The new LED lights go along with our solar hot water heater. It is a wonderful feeling to stand in a hot shower and know there's no gas-fired tank at the other end of the pipe. I often hear people say these things are not economical; that is, they don't pay for themselves, or at least not in a decent period of time. Neither do cars or many other nice things, but that's another discussion.

 The economic argument for solar water heating is actually pretty strong in México, anyway. Here in Canada a solar water system can cost $7,500 or more (US or CDN, your pick) and because the light is weaker here, it doesn't provide sufficient hot water for a household. With Mérida's broiling sun, you need no backup (though you might need a second one for a large household), and it costs $1,500 U.S. or less, installed, including an electrostatic water softener.
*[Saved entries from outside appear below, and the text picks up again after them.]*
-- ==== Sys2Proof/Machine/Step.lean ====
section
/-! DEFINITION. One step of the machine: the next presented word or event is taken and completed (30_encoding.md
R65, 70_reset_and_hazards.md R172). -/

namespace Sys2Proof.Machine

def step (s : State) : Host.Outcome State Fault Refusal := takeInput s

/-- `s` with that command word presented next, so that the next step executes it: the block fetches nothing, words are
delivered to it (R13, R42; log 1). -/
def State.withFetchWord (s : State) (nbits w : Nat) : State := present (tableWord nbits w) s

end Sys2Proof.Machine
end

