/-- PXV = 0xFF has every lane's valid bit set. -/
theorem lanes_allValid (x : Fin 8) : (0xFF#8).getLsbD x.val = true := by
  revert x
  decide

/-- The empty buffer stands at ROWCNT 0 (R27 (i)). -/
theorem buffer_novalue (k : Fin 8) : novalueBytes[k].isSome = decide (k.val < (0#3).toNat) := by
  revert k
  decide

/-- The appended byte stands at ROWCNT (R85). -/
theorem appendByte_tbuf_same (b : Byte) (s : State) : (appendByte b s).tbuf[rowIndex s.rowcnt] = some b := by
  simp

theorem appendByte_tbuf_other {s : State} {k : Fin 8} (h : k.val ≠ s.rowcnt.toNat) (b : Byte) :
    (appendByte b s).tbuf[k] = s.tbuf[k] :=
  Vector.getElem_set_ne (rowIndex s.rowcnt).isLt k.isLt h.symm

/-- With the byte appended one entry more holds a value (R27 (i), R85). -/
theorem State.Inv.buffer_appendByte {s : State} (h : s.Inv) (b : Byte) (k : Fin 8) :
    (appendByte b s).tbuf[k].isSome = decide (k.val < s.rowcnt.toNat + 1) := by
  by_cases hk : k.val = s.rowcnt.toNat
  · obtain rfl : k = rowIndex s.rowcnt := Fin.ext hk
    rw [appendByte_tbuf_same]
    simp
  · rw [appendByte_tbuf_other hk, h.buffer k, decide_eq_decide]
    omega

/-! ### What the operations keep -/

section
variable {s : State} (h : s.Inv)
include h

theorem State.Inv.beginRun : (beginRun s).Inv :=
  ⟨lanes_novalue, buffer_novalue, Status.inv_clear, fun _ => rfl, h.grid, h.inputs⟩

theorem State.Inv.resetBlock : (resetBlock s).Inv :=
  ⟨lanes_novalue, buffer_novalue, Status.inv_clear, fun _ => rfl, h.grid, h.inputs⟩

theorem State.Inv.invalidateLanes : (invalidateLanes s).Inv :=
  ⟨lanes_novalue, h.buffer, h.status, h.done_empty, h.grid, h.inputs⟩

theorem State.Inv.emptyBuffer : (emptyBuffer s).Inv :=
  ⟨h.lanes, buffer_novalue, h.status, fun _ => rfl, h.grid, h.inputs⟩

theorem State.Inv.raise (hs : s.stopped = false) {code : FCode} (hcode : code ≠ .noFault) (info : BitVec 32) :
    (raise code info s).Inv := by
  refine ⟨h.lanes, h.buffer, ?_, h.done_empty, h.grid, h.inputs⟩
  rw [raise_status, (h.record_of_running hs).1]
  exact Status.inv_fault hcode info

theorem State.Inv.setDone (hs : s.stopped = false) (hr : s.rowcnt = 0#3) : (setDone s).Inv := by
  refine ⟨h.lanes, h.buffer, ?_, fun _ => hr, h.grid, h.inputs⟩
  obtain ⟨hstatus, hinfo⟩ := h.record_of_running hs
  rw [setDone_status, setDone_finfo, hstatus, hinfo]
  exact Status.inv_done (by decide)

/-- END with rows buffered: the buffer is emptied and the rows are counted (R104). -/
theorem State.Inv.dropRows (hs : s.stopped = false) (hr : s.rowcnt ≠ 0#3) :
    (Machine.setDone (Machine.emptyBuffer
      { s with status := { s.status with ptd := true, ptdrows := s.rowcnt } })).Inv := by
  refine ⟨h.lanes, buffer_novalue, ?_, fun _ => rfl, h.grid, h.inputs⟩
  obtain ⟨hstatus, hinfo⟩ := h.record_of_running hs
  simp only [setDone_status, setDone_finfo, emptyBuffer_status, emptyBuffer_finfo, hstatus, hinfo]
  exact Status.inv_done (by simp [hr])

theorem State.Inv.writeLane (lane : Fin 8) (rgb : Pixel) : (writeLane lane rgb s).Inv := by
  refine ⟨fun x => ?_, h.buffer, h.status, h.done_empty, h.grid, h.inputs⟩
  by_cases hx : x = lane
  · rw [hx, writeLane_px_same, writeLane_pxv_same, Option.isSome_some]
  · rw [writeLane_px_other hx, writeLane_pxv_other hx, h.lanes x]
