def execQueryStatus (bus : Fin 2) (dst : BusAddr) (s : State) : Host.Outcome State Fault Refusal :=
  .next (s.busCommand bus (.queryStatus bus dst) 1 fun s => s.cmd102 bus dst 0x90)

def execInitialise (bus : Fin 2) (which : Byte) (s : State) : Host.Outcome State Fault Refusal :=
  .next (s.busCommand bus (.initialise bus which) 2 fun s => s.opInitialise bus which.toNat)

def execRandomise (bus : Fin 2) (s : State) : Host.Outcome State Fault Refusal :=
  .next (s.busCommand bus (.randomise bus) 2 fun s => s.opRandomise bus)

def execCompare (bus : Fin 2) (s : State) : Host.Outcome State Fault Refusal :=
  .next (s.busCommand bus (.compare bus) 1 fun s => s.opCompare bus)

def execTerminate (bus : Fin 2) (s : State) : Host.Outcome State Fault Refusal :=
  .next (s.busCommand bus (.terminate bus) 1 fun s => s.opTerminate bus)

def execIdentifyDevice (bus : Fin 2) (dst : BusAddr) (s : State) : Host.Outcome State Fault Refusal :=
  .next (s.busCommand bus (.identifyDevice bus dst) 2 fun s => s.opIdentify bus dst)

/-- IDENTIFY_END (R377): 10 s after IDENTIFY DEVICE. -/
def execIdentifyEnd (gear : Fin 16) (s : State) : Host.Outcome State Fault Refusal :=
  .next <| s.updGear gear fun g =>
    match g.identifyAt with
    | some t => if s.now ≥ t + 10 * secTicks then { g with identifyAt := none } else g
    | none => g

/-- INITIALISE_TIMEOUT (R377): 15 min after INITIALISE. -/
def execInitialiseTimeout (gear : Fin 16) (s : State) : Host.Outcome State Fault Refusal :=
  .next <| s.updGear gear fun g =>
    match g.init with
    | some t => if s.now ≥ t + 900 * secTicks then { g with init := none, withdrawn := false } else g
    | none => g

def execReadMemoryLocation (bus : Fin 2) (dst : BusAddr) (s : State) : Host.Outcome State Fault Refusal :=
  .next (s.busCommand bus (.readMemoryLocation bus dst) 1 fun s => s.opReadMemory bus dst)

def execEnableDeviceType6 (bus : Fin 2) (s : State) : Host.Outcome State Fault Refusal :=
  .next <|
    if s.busWaits bus then s.putOff (.enableDeviceType6 bus)
    else if s.busLive bus then
      s.updBus bus fun x => { x with dt6 := true, frames := satInc 65535 x.frames, last := none }
    else s

def execSelectDimmingCurve (bus : Fin 2) (dst : BusAddr) (curve : Byte) (s : State) :
    Host.Outcome State Fault Refusal :=
  .next (s.busCommand207 bus (.selectDimmingCurve bus dst curve) 2 fun s => s.opCurve bus dst curve.toNat)

def execQueryDimmingCurve (bus : Fin 2) (dst : BusAddr) (s : State) : Host.Outcome State Fault Refusal :=
  .next (s.busCommand207 bus (.queryDimmingCurve bus dst) 1 fun s => s.cmd207 bus dst 0xEE)

def execQueryGearType (bus : Fin 2) (dst : BusAddr) (s : State) : Host.Outcome State Fault Refusal :=
  .next (s.busCommand207 bus (.queryGearType bus dst) 1 fun s => s.cmd207 bus dst 0xED)

def execQueryPossibleOperatingModes (bus : Fin 2) (dst : BusAddr) (s : State) : Host.Outcome State Fault Refusal :=
  .next (s.busCommand207 bus (.queryPossibleOperatingModes bus dst) 1 fun s => s.cmd207 bus dst 0xEF)

def execQueryFeatures (bus : Fin 2) (dst : BusAddr) (s : State) : Host.Outcome State Fault Refusal :=
  .next (s.busCommand207 bus (.queryFeatures bus dst) 1 fun s => s.cmd207 bus dst 0xF0)

def execQueryFailureStatus (bus : Fin 2) (dst : BusAddr) (s : State) : Host.Outcome State Fault Refusal :=
  .next (s.busCommand207 bus (.queryFailureStatus bus dst) 1 fun s => s.cmd207 bus dst 0xF1)

def execQueryFastFadeTime (bus : Fin 2) (dst : BusAddr) (s : State) : Host.Outcome State Fault Refusal :=
  .next (s.busCommand207 bus (.queryFastFadeTime bus dst) 1 fun s => s.cmd207 bus dst 0xFD)

def execQueryMinFastFadeTime (bus : Fin 2) (dst : BusAddr) (s : State) : Host.Outcome State Fault Refusal :=
  .next (s.busCommand207 bus (.queryMinFastFadeTime bus dst) 1 fun s => s.cmd207 bus dst 0xFE)

/-- A power row of LBUS1 gives way to one of LBUS0 (R386). -/
def State.powerWaits (s : State) (b : Fin 2) : Bool :=
  decide (b = 1) && s.behind fun c => c == .lbusPowerLoss 0 || c == .lbusPowerRestore 0

/-- LBUS_POWER_LOSS (R386): 550 ms low, of a bus that had power. Initialisation ends (R389); each gear acts at the next valley. -/
def execLbusPowerLoss (bus : Fin 2) (s : State) : Host.Outcome State Fault Refusal :=
  .next <|
    if s.powerWaits bus then s.putOff (.lbusPowerLoss bus)
    else if s.underTest (if bus = 0 then 6 else 7) ∨ ¬ ((s.lbus.bus.get bus).power ∨ (s.lbus.bus.get bus).answers) then s
    else
      let s1 := s.updBus bus fun x =>
        { x with power := false, answers := false, powerLoss := satInc 65535 x.powerLoss, answer := none, last := none,
                 dt6 := false }
      (s1.gearAt bus .broadcast).foldl
        (fun s n => s.updGear n fun g => { g with init := none, withdrawn := false, lossDue := true }) s1

/-- LBUS_POWER_RESTORE (R386): 100 ms high. -/
def execLbusPowerRestore (bus : Fin 2) (s : State) : Host.Outcome State Fault Refusal :=
  .next <|
    if s.powerWaits bus then s.putOff (.lbusPowerRestore bus)
    else if s.underTest (if bus = 0 then 6 else 7) then s
    else
      let was := (s.lbus.bus.get bus).power
      let s1 := s.updBus bus fun x =>
        { x with power := true, answers := x.answers || s.boot.dev == .full || s.boot.dev == .shutdown }
      if was then s1
      else (s1.gearAt bus .broadcast).foldl
        (fun s n => match s.lbus.gear.get n with
          | some g => s.gearEvent n 5 (g.actual s.now)
          | none => s) s1

/-! ## At each TIM08 valley -/

/-- What each gear does at a valley: a bus power loss acts (R386), a selected curve comes in force, a fade that is over
ends. LBUS0 acts first. -/
def State.gearValley (s : State) : State :=
  forAll s fun s n =>
    match s.lbus.gear.get n with
    | none => s
    | some g =>
      let s1 := match g.curveNext with
        | some c => s.gearChange n fun g => { g with curveNext := none, vars := { g.vars with linear := c } }
        | none => s
      let s2 := s1.updGear n fun g => g.settle s.now
      if g.lossDue then
        let s3 := s2.updGear n fun g =>
          let l := if g.vars.sysFail = 255 then g.actual s.now else g.vars.sysFail
          { g with lossDue := false, fade := none, level := (l : Int) * lvlOne, target := l }
        match s3.lbus.gear.get n with
        | some g => s3.gearEvent n 4 (g.actual s.now)
        | none => s3
      else s2

/-- Recompute every gear's lamp-failure bit and send EV_GEAR of kind 2 or 3 at each change (R382). -/
def State.lampRefresh (s : State) : State :=
  forAll s fun s n =>
    match s.lbus.gear.get n with
    | none => s
    | some g =>
      let f := s.lampFails g
      if f = g.lampFail then s
      else (s.updGear n fun g => { g with lampFail := f }).gearEvent n (if f then 2 else 3) (g.actual s.now)

/-- Every mapped gear as the configuration store holds it, at FULL (R391). -/
def State.gearStart (s : State) : State :=
  let s1 := forAll s fun s n =>
    s.updLbus fun l =>
      { l with gear := bankSet l.gear n ((s.store.gear.get n).map fun v =>
          { Gear.ofVars v (if v.powerOn = 255 then v.lastActive else v.powerOn) with powerCycle := true,
                                                                                      savedAt := s.now }) }
  forAll s1 fun s b => s.updBus b fun x => { x with answers := true }

/-! ## GEAR_CONFIG (R374) -/

/-- A slot and bus as a gear number. -/
def gearNum (bus slot : Nat) : Fin 16 := Fin.ofNat 16 (8 * bus + slot)
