-- ==== Sys2Proof/Machine/Axes.lean ====
section
/-! DEFINITION. Motor axes: gates, samples, current loop, states, stops, the safe hold, the couch window
(16_motor_axes.md, 17_neural_observers.md). -/

namespace Sys2Proof.Machine

def State.axis (s : State) (n : Fin 8) : Axis := s.axes.get n
def axTimer (n : Fin 8) : Fin 16 := ⟨n.val, by omega⟩

/-! ## Gates (R303) -/

/-- The output an index drives is to be high under a pattern. Index 2p: high side of phase p; 2p + 1: its low side. -/
def gateWant (pat : Pattern) (pwm : Bool) (i : Fin 6) : Bool :=
  match pat with
  | .off => false
  | .drive hi lo => (i.val == 2 * hi.ix && pwm && hi != lo) || (i.val == 2 * lo.ix + 1 && hi != lo)
  | .short => i.val % 2 == 1

/-- The other output of the leg. -/
def gatePartner (i : Fin 6) : Fin 6 := ⟨if i.val % 2 = 0 then i.val + 1 else i.val - 1, by have := i.isLt; split <;> omega⟩

/-- Tick of the last fall of an output under a pattern. -/
def Gates.fell (g : Gates) (pat : Pattern) (pwm : Bool) (now : Nat) (i : Fin 6) : Nat :=
  if g.level.get i ∧ ¬ gateWant pat pwm i then now else g.lowAt.get i

/-- Tick at which a pattern being driven was taken. -/
def Gates.taken (g : Gates) (pat : Pattern) (now : Nat) : Nat := if g.pattern = pat then g.since else now

/-- Tick from which an output may be high: its partner has been low for the dead time; the low sides of an active short turn on
together, the dead time after the stop has turned the high sides off (Table 16-5). -/
def Gates.freeAt (g : Gates) (pat : Pattern) (pwm : Bool) (dt now : Nat) (i : Fin 6) : Nat :=
  (if pat = .short then max (g.taken pat now) (g.fell pat pwm now (gatePartner i)) else g.fell pat pwm now (gatePartner i)) + dt

/-- An output may be high. -/
def Gates.free (g : Gates) (pat : Pattern) (pwm : Bool) (dt now : Nat) (i : Fin 6) : Bool :=
  let j := gatePartner i
  !(g.level.get j && gateWant pat pwm j) && decide (g.freeAt pat pwm dt now i ≤ now)

/-- Take a pattern: turn-offs act at once, turn-ons after the dead time. -/
def Gates.apply (g : Gates) (pat : Pattern) (pwm : Bool) (dt now : Nat) : Gates :=
  { pattern := pat,
    level := Vector.ofFn fun i => gateWant pat pwm i && (g.level.get i || g.free pat pwm dt now i),
    due := Vector.ofFn fun i =>
      if gateWant pat pwm i ∧ ¬ (g.level.get i || g.free pat pwm dt now i) then
        some (g.freeAt pat pwm dt now i)
      else none,
    lowAt := Vector.ofFn fun i => g.fell pat pwm now i,
    since := g.taken pat now }

/-- Dead time in ticks of 10 ns. -/
def Axis.deadTime (a : Axis) : Nat := match a.cfg with
  | some c => c.dt
  | none => 0
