-- ==== Sys2Proof/Machine/Sensor.lean ====
section
/-! DEFINITION. The depth sensor ports: packets, frames, triggers, configuration (13_sensor_ports.md). -/

namespace Sys2Proof.Machine

def State.sns (s : State) (k : Fin 6) : SnsPort := s.sensors.get k

/-- The receiver takes frames. -/
def SnsPort.active (x : SnsPort) : Bool := x.st == .armed || x.st == .receiving

/-! ## Buffers (R259) -/

/-- MiB of the SELF pool a port's buffers take. -/
def SnsCfg.mib (c : SnsCfg) : Nat :=
  (c.width * c.height * 2 * (if c.conf then 2 else 1) + 2 ^ 20 - 1) / 2 ^ 20 * c.bufs

/-- The HBM stack that holds a buffer: the manual does not say which. -/
def bufStack (k : Fin 6) (i : Nat) : Nat := Config.place (k.val * 4 + i) % 2

/-- A buffer lies in a stack under test (Table 22-5). -/
def State.bufTested (s : State) (k : Fin 6) (i : Nat) : Bool :=
  if bufStack k i = 0 then s.underTest 2 else s.underTest 3

/-- Free buffers of a port. -/
def State.freeBufs (s : State) (k : Fin 6) : List (Fin 4) :=
  (List.finRange 4).filter fun i =>
    decide (i.val < (s.sns k).cfg.bufs) && ((s.sns k).bufs.get i).st == .free && !s.bufTested k i.val

/-! ## End of a frame (R257, R261, R263) -/

/-- The end of a frame ends the arming. -/
def SnsPort.ending (x : SnsPort) : Bool := x.disarmPending || (x.arm.count != 0 && x.left == 0)

/-- The state a port takes at the end of a frame. -/
def SnsPort.settle (x : SnsPort) (now : Nat) : SnsPort :=
  if x.ending then { x with st := .configured, incoming := none, disarmPending := false, endedAt := some now }
  else { x with st := .armed, incoming := none }

/-- Why a frame was discarded. -/
def badUncorr : Nat := 1
def badCrc : Nat := 2
def badLine : Nat := 3
def badTrunc : Nat := 4
def badPlane : Nat := 5
/-- A lost packet of which no other check shows: the sync error that lost it is counted already. DEDUCED, notes/assumptions/17. -/
def badLost : Nat := 6

/-- Count the cause of a discarded frame (Table 13-4). -/
def SnsPort.countBad (x : SnsPort) (cause : Nat) : SnsPort :=
  if cause = badUncorr then { x with uncorr := satInc 65535 x.uncorr }
  else if cause = badCrc then { x with crc := satInc 65535 x.crc }
  else if cause = badLine then { x with lineLen := satInc 65535 x.lineLen }
  else if cause = badTrunc then { x with trunc := satInc 65535 x.trunc }
  else if cause = badPlane then { x with planeMiss := satInc 65535 x.planeMiss }
  else x

/-- Free the buffer that fills. -/
def SnsPort.freeFilling (x : SnsPort) : SnsPort :=
  match x.incoming with
  | some f => { x with bufs := bankSet x.bufs f.buffer .empty }
  | none => x

/-- Discard the frame in progress; the first cause found is the one counted. -/
def State.discard (s : State) (k : Fin 6) (cause : Nat) : State :=
  match (s.sns k).incoming with
  | some f =>
    let s1 := if (s.sns k).ending then s.portDisarmed k else s
    s1.updSensor k fun x => ((x.freeFilling).countBad (if f.bad = 0 then cause else f.bad)).settle s.now
  | none => s

/-- Mark the frame in progress as one that cannot be complete. -/
def SnsPort.spoil (x : SnsPort) (cause : Nat) : SnsPort :=
  { x with incoming := x.incoming.map fun f => if f.bad = 0 then { f with bad := cause } else f }

/-- Ports of a group: armed with the same token and mask (R263), or so until a frame of this tick ended their arming: two ports
that complete in one tick give one signal (Table 13-5). -/
def State.inGroup (s : State) (arm : SnsArm) (port : Port) (k : Fin 6) : Bool :=
  let x := s.sns k
  (x.active || x.endedAt == some s.now) && x.arm.token == arm.token && x.arm.syncMask == arm.syncMask && x.armPort == port

/-- Set a port's done bit; when the group is done, signal its token once and clear the bits (R263). -/
def State.groupDone (s : State) (k : Fin 6) : State :=
  let x := s.sns k
  match x.arm.token with
  | none => s
  | some id =>
    let s1 := s.updSensor k fun x => { x with done := true }
    let mask := (List.finRange 6).filter fun j => x.arm.syncMask.testBit j.val
    if mask.all fun j => s1.inGroup x.arm x.armPort j && (s1.sns j).done then
      let s2 := mask.foldl (fun s j => s.updSensor j fun y => { y with done := false }) s1
      let r := s2.signalToken id
      if r.2 then r.1.updSensor k fun y => { y with tokSat := satInc 65535 y.tokSat } else r.1
    else s1

/-- A complete frame: signalled, delivered, held while a job needs it (R257 to R259). -/
def State.frameDone (s : State) (k : Fin 6) (f : Incoming) : State :=
  let s1 := s.updSensor k fun x =>
    { x with bufs := bankSet x.bufs f.buffer ⟨.held, f.lines, f.conf, f.fsTime, f.fnum, []⟩,
             complete := satInc 0xFFFFFFFF x.complete, lastFs := f.fsTime, lastFnum := f.fnum, left := x.left - 1 }
  let s2 := s1.groupDone k
  let r := s2.deliver k f.buffer f.fsTime f.fsTick
  let s3 := if (r.1.sns k).ending then r.1.portDisarmed k else r.1
  s3.updSensor k fun x =>
    { x with bufs := bankUpd x.bufs f.buffer fun b =>
        if r.2.isEmpty then .empty else { b with jobs := r.2 } }.settle s.now

/-- The end of a frame whose FE packets have all come. -/
def State.frameEnd (s : State) (k : Fin 6) : State :=
  match (s.sns k).incoming with
  | none => s
  | some f => if f.bad = 0 ∧ ¬ f.lost then s.frameDone k f else s.discard k badLost

/-! ## Packets (R256, R257, R260) -/

/-- A header with a corrected error. -/
def SnsPort.corrected (x : SnsPort) (c : Bool) : SnsPort := if c then { x with corr := satInc 65535 x.corr } else x

/-- The frame is accepted under the trigger (R260). -/
def SnsPort.inWindow (x : SnsPort) (now : Nat) : Bool :=
  x.arm.trigSrc == 0 ||
    (match x.seen.get (Fin.ofNat 12 (x.arm.trigSrc - 1)) with
     | some (e, used) => decide (e ≤ now) && decide (now ≤ e + x.arm.windowUs * usTicks) && !used
     | none => false)

/-- A frame is accepted for the port's trigger edge. -/
def SnsPort.useEdge (x : SnsPort) : SnsPort :=
  if x.arm.trigSrc = 0 then x
  else { x with seen := bankUpd x.seen (Fin.ofNat 12 (x.arm.trigSrc - 1)) fun e => e.map fun y => (y.1, true) }

/-- An FS on VC_DEPTH that finds the port armed. -/
def State.startFrame (s : State) (k : Fin 6) (fnum : Nat) : State :=
  let x := s.sns k
  if x.st ≠ .armed then s
  else if ¬ x.inWindow s.now then s.updSensor k fun x => { x with untrig := satInc 65535 x.untrig }
  else
    match s.freeBufs k with
    | [] => s.updSensor k fun x => { x with noBuf := satInc 65535 x.noBuf }
    | b :: _ =>
      s.updSensor k fun x =>
        { x.useEdge with
          st := .receiving, bufs := bankUpd x.bufs b fun y => { y with st := .filling },
          incoming := some { buffer := b, fsTime := s.devTime, fsTick := s.now, fnum := fnum, lines := [], conf := [],
                             confFs := none, depthFe := false, confFe := false, lost := false, bad := 0 } }

/-! ### Rows of one tick (Table 13-5) -/

/-- A packet of a port. -/
def packetOf (k : Fin 6) : Instr → Bool
  | .sensorFs p _ _ _ | .sensorLongPacket p _ _ _ _ _ | .sensorFe p _ _ _ => p == k
  | _ => false

/-- A row may bring an edge of the source a port is armed on. -/
def SnsPort.mayTrigger (x : SnsPort) (k : Fin 6) : Instr → Bool
  | .sensorTriggerEdge p => p == k
  | .tpLeadingEdge p => x.arm.trigSrc == 1 + p.val
  | .timerValley _ | .timerPeak _ | .timerCompareMatch _ _ => decide (5 ≤ x.arm.trigSrc)
  | _ => false

/-- A packet before this one of its port gave way, so this one does too. -/
def State.packetsWait (s : State) (k : Fin 6) : Bool := s.deferred.any (packetOf k)

/-- An FE of a plane of a port is yet to act in this tick. -/
def State.feWaits (s : State) (k : Fin 6) (conf : Bool) : Bool :=
  s.behind fun r => match r with
    | .sensorFe p c _ _ => p == k && c == conf
    | _ => false

/-- The frame in progress ends in this tick: every FE it lacks is yet to act in it. -/
def State.endsNow (s : State) (k : Fin 6) : Bool :=
  match (s.sns k).incoming with
  | some f => (f.depthFe || s.feWaits k false) && (f.confFe || !(s.sns k).cfg.conf || s.feWaits k true)
  | none => false

/-- The port's channels (Table 13-1). -/
def SnsCfg.plane (c : SnsCfg) (conf : Bool) : Bool := !conf || c.conf

/-- SENSOR_FS. It gives way to the commands of its tick, a SENSOR_ARM or SENSOR_DISARM among them, and to trigger edges. -/
def execSensorFs (port : Fin 6) (conf : Bool) (fnum : BitVec 16) (corrected : Bool) (s : State) :
    Host.Outcome State Fault Refusal :=
  .next <|
    if s.commandsWait ∨ s.packetsWait port ∨ s.behind ((s.sns port).mayTrigger port) then
      s.putOff (.sensorFs port conf fnum corrected)
    else if ¬ (s.sns port).active ∨ ¬ (s.sns port).cfg.plane conf then s
    else
      let s1 := s.updSensor port fun x => x.corrected corrected
      if conf then
        s1.updSensor port fun x =>
          match x.incoming with
          | some f =>
            if f.confFs.isSome then x.spoil badTrunc
            else
              let y := { x with incoming := some { f with confFs := some fnum.toNat } }
              if fnum.toNat = f.fnum then y else y.spoil badTrunc
          | none => x
      else (s1.discard port badTrunc).startFrame port fnum.toNat

/-- Bytes of a line with the least significant byte of each pixel first. The order of RAW16 is PRESUMED to be the
most significant byte first: notes/assumptions/17. -/
def pixelLine (c : SnsCfg) (bs : Bytes) : Bytes :=
  if c.dt = 0x2E ∨ c.byteOrder = 1 then
    (List.range (bs.length / 2)).flatMap fun i => [bs.getD (2 * i + 1) 0, bs.getD (2 * i) 0]
  else bs

/-- A long packet of the configured data type on a plane. -/
def SnsPort.line (x : SnsPort) (plane crcOk : Bool) (bs : Bytes) : SnsPort :=
  match x.incoming with
  | none => x
  | some f =>
    if bs.length ≠ 2 * x.cfg.width then x.spoil (if plane then badPlane else badLine)
    else if ¬ crcOk then x.spoil (if plane then badPlane else badCrc)
    else if f.bad ≠ 0 then x
    else
      let l := pixelLine x.cfg bs
      if plane then
        (if f.confFs.isNone ∨ f.confFe ∨ x.cfg.height ≤ f.conf.length then x.spoil badPlane
         else { x with incoming := some { f with conf := f.conf ++ [l] } })
      else if f.depthFe ∨ x.cfg.height ≤ f.lines.length then x.spoil badLine
      else { x with incoming := some { f with lines := f.lines ++ [l] } }

/-- A packet was lost: the frame in progress fails (Table 13-6). -/
def SnsPort.losePacket (x : SnsPort) : SnsPort :=
  { x with sot := satInc 65535 x.sot, incoming := x.incoming.map fun f => { f with lost := true } }

/-- SENSOR_LONG_PACKET. `ecc`: 0 sound, 1 corrected, 2 uncorrectable header, 3 start-of-transmission sync error, which loses the
packet with its channel. A packet on another channel is ignored without counting. -/
def execSensorLongPacket (port : Fin 6) (vc dt : Byte) (ecc : Fin 4) (crcOk : Bool) (payload : Bytes) (s : State) :
    Host.Outcome State Fault Refusal :=
  .next <|
    if s.packetsWait port then s.putOff (.sensorLongPacket port vc dt ecc crcOk payload)
    else
      s.updSensor port fun x =>
        let plane := x.cfg.conf && vc.toNat == x.cfg.vcDepth + 1
        if ¬ x.active then x
        else if ecc = 3 then x.losePacket
        else if vc.toNat ≠ x.cfg.vcDepth ∧ ¬ plane then x
        else if ecc = 2 then x.spoil badUncorr
        else
          let y := x.corrected (ecc == 1)
          if dt.toNat ≠ x.cfg.dt then { y with unknownDt := satInc 65535 y.unknownDt } else y.line plane crcOk payload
 I'm not sure why they cost so much more in Canada. But the cost made it a no-brainer here. Sure, it's a lot more than a new gas-fired water tank that will rust out in a couple of years, but for me part of the attraction of living in Mexico is the idea of living more lightly and reducing our resource footprint.


 If I had a ton of money, I'd get a photo-voltaic solar system to replace at least part of the household electricity. Mexico has a net-metering program so the electical utility company will give you credit for feeding excess power from a PV system back into the state power grid. Haven't yet met anyone who has done this, but it's a long-term dream.

14 comments:

  1. Debbie, This looks like something we should explore for our house. Can you send me the details of company, etc. Thanks!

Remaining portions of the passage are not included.